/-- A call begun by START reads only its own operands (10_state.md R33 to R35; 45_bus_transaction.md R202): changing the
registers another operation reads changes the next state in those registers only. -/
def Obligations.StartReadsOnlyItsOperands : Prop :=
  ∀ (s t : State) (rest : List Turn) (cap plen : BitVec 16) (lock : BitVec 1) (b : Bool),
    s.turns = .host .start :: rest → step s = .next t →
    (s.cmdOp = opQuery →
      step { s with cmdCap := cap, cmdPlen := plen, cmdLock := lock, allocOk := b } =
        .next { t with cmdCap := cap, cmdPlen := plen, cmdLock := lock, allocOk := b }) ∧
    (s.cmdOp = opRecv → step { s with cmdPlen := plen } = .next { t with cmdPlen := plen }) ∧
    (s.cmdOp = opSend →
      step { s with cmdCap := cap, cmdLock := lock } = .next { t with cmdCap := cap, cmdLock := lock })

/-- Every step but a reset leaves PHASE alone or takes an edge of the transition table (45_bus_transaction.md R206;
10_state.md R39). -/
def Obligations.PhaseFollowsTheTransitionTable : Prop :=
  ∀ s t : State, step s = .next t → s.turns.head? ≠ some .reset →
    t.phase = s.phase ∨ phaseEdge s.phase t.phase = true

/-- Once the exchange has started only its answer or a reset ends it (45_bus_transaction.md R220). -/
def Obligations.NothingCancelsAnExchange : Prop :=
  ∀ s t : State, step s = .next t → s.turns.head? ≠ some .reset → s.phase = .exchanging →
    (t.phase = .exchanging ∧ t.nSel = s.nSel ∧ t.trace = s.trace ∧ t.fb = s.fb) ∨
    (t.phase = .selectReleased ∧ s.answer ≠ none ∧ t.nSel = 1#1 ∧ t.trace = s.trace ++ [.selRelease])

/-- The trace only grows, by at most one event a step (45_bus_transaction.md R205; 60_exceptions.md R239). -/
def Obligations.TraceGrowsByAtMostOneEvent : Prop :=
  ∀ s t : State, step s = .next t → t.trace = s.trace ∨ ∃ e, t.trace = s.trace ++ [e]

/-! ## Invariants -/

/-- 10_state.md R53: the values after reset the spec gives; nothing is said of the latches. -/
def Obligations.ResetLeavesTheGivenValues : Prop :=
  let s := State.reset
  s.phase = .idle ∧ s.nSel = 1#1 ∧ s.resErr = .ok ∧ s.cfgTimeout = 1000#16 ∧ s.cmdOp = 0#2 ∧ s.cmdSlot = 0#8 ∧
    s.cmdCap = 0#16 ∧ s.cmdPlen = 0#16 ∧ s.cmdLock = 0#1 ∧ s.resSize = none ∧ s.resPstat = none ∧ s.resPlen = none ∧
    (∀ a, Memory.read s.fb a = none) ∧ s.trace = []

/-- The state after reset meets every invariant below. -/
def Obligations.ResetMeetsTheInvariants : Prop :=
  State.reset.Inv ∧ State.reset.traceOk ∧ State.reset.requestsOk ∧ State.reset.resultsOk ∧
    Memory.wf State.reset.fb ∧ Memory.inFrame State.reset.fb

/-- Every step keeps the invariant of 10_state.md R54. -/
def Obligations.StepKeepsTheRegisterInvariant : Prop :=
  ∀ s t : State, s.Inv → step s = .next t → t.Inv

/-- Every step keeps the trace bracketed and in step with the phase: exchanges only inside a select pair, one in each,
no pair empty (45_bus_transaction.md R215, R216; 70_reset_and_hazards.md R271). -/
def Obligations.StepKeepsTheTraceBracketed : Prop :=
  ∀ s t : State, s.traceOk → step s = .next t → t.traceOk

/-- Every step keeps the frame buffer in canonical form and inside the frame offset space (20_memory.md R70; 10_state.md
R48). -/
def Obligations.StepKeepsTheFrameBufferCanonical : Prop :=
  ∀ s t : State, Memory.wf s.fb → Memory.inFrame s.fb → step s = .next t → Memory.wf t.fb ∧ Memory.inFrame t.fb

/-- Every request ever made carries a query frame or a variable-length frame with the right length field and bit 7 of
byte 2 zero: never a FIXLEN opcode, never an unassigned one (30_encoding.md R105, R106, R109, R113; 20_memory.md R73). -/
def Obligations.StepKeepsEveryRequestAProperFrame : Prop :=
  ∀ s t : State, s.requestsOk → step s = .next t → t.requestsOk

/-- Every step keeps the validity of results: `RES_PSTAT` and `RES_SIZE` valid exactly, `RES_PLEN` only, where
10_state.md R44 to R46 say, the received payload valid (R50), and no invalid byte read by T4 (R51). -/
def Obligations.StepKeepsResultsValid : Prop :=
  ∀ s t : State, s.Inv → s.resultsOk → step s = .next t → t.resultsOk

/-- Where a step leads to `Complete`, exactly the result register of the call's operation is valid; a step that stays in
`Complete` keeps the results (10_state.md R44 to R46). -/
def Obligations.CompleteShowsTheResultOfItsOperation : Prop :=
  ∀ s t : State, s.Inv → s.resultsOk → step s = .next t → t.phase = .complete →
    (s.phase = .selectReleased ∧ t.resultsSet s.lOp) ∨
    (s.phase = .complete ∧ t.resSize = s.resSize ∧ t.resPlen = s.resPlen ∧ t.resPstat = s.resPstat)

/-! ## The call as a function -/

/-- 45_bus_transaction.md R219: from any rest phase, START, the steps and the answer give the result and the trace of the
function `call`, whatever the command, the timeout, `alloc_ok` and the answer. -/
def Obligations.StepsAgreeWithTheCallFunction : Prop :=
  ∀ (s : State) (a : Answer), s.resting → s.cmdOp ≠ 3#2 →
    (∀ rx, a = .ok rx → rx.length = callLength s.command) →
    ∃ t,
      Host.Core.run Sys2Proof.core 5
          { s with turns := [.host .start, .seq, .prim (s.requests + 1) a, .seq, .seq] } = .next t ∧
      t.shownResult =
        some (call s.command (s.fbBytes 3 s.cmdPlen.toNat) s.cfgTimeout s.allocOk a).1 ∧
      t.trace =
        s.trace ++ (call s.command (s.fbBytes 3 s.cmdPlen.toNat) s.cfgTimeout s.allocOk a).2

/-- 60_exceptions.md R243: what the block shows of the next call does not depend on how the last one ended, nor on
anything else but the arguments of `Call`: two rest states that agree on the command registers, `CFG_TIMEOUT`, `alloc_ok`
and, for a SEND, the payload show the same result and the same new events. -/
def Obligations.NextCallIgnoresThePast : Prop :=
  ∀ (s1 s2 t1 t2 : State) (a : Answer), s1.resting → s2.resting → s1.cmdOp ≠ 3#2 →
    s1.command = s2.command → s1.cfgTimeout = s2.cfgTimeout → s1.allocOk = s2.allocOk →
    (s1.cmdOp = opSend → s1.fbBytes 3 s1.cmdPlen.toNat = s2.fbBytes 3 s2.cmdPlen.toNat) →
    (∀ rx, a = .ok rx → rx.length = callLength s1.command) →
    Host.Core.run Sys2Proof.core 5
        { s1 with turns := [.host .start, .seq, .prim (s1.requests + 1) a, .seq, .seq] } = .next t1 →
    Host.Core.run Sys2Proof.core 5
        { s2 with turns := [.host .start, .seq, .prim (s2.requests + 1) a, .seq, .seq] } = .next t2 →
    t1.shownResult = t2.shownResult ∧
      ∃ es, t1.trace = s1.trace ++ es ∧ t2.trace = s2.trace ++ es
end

- - -

» **Work required**
Return every line of the entries above that the string "cmdOp" appears in.

» **Exercise result**
    (s.cmdOp = opQuery →
    (s.cmdOp = opRecv → step { s with cmdPlen := plen } = .next { t with cmdPlen := plen }) ∧
    (s.cmdOp = opSend →
  s.phase = .idle ∧ s.nSel = 1#1 ∧ s.resErr = .ok ∧ s.cfgTimeout = 1000#16 ∧ s.cmdOp = 0#2 ∧ s.cmdSlot = 0#8 ∧
  ∀ (s : State) (a : Answer), s.resting → s.cmdOp ≠ 3#2 →
  ∀ (s1 s2 t1 t2 : State) (a : Answer), s1.resting → s2.resting → s1.cmdOp ≠ 3#2 →
    (s1.cmdOp = opSend → s1.fbBytes 3 s1.cmdPlen.toNat = s2.fbBytes 3 s2.cmdPlen.toNat) →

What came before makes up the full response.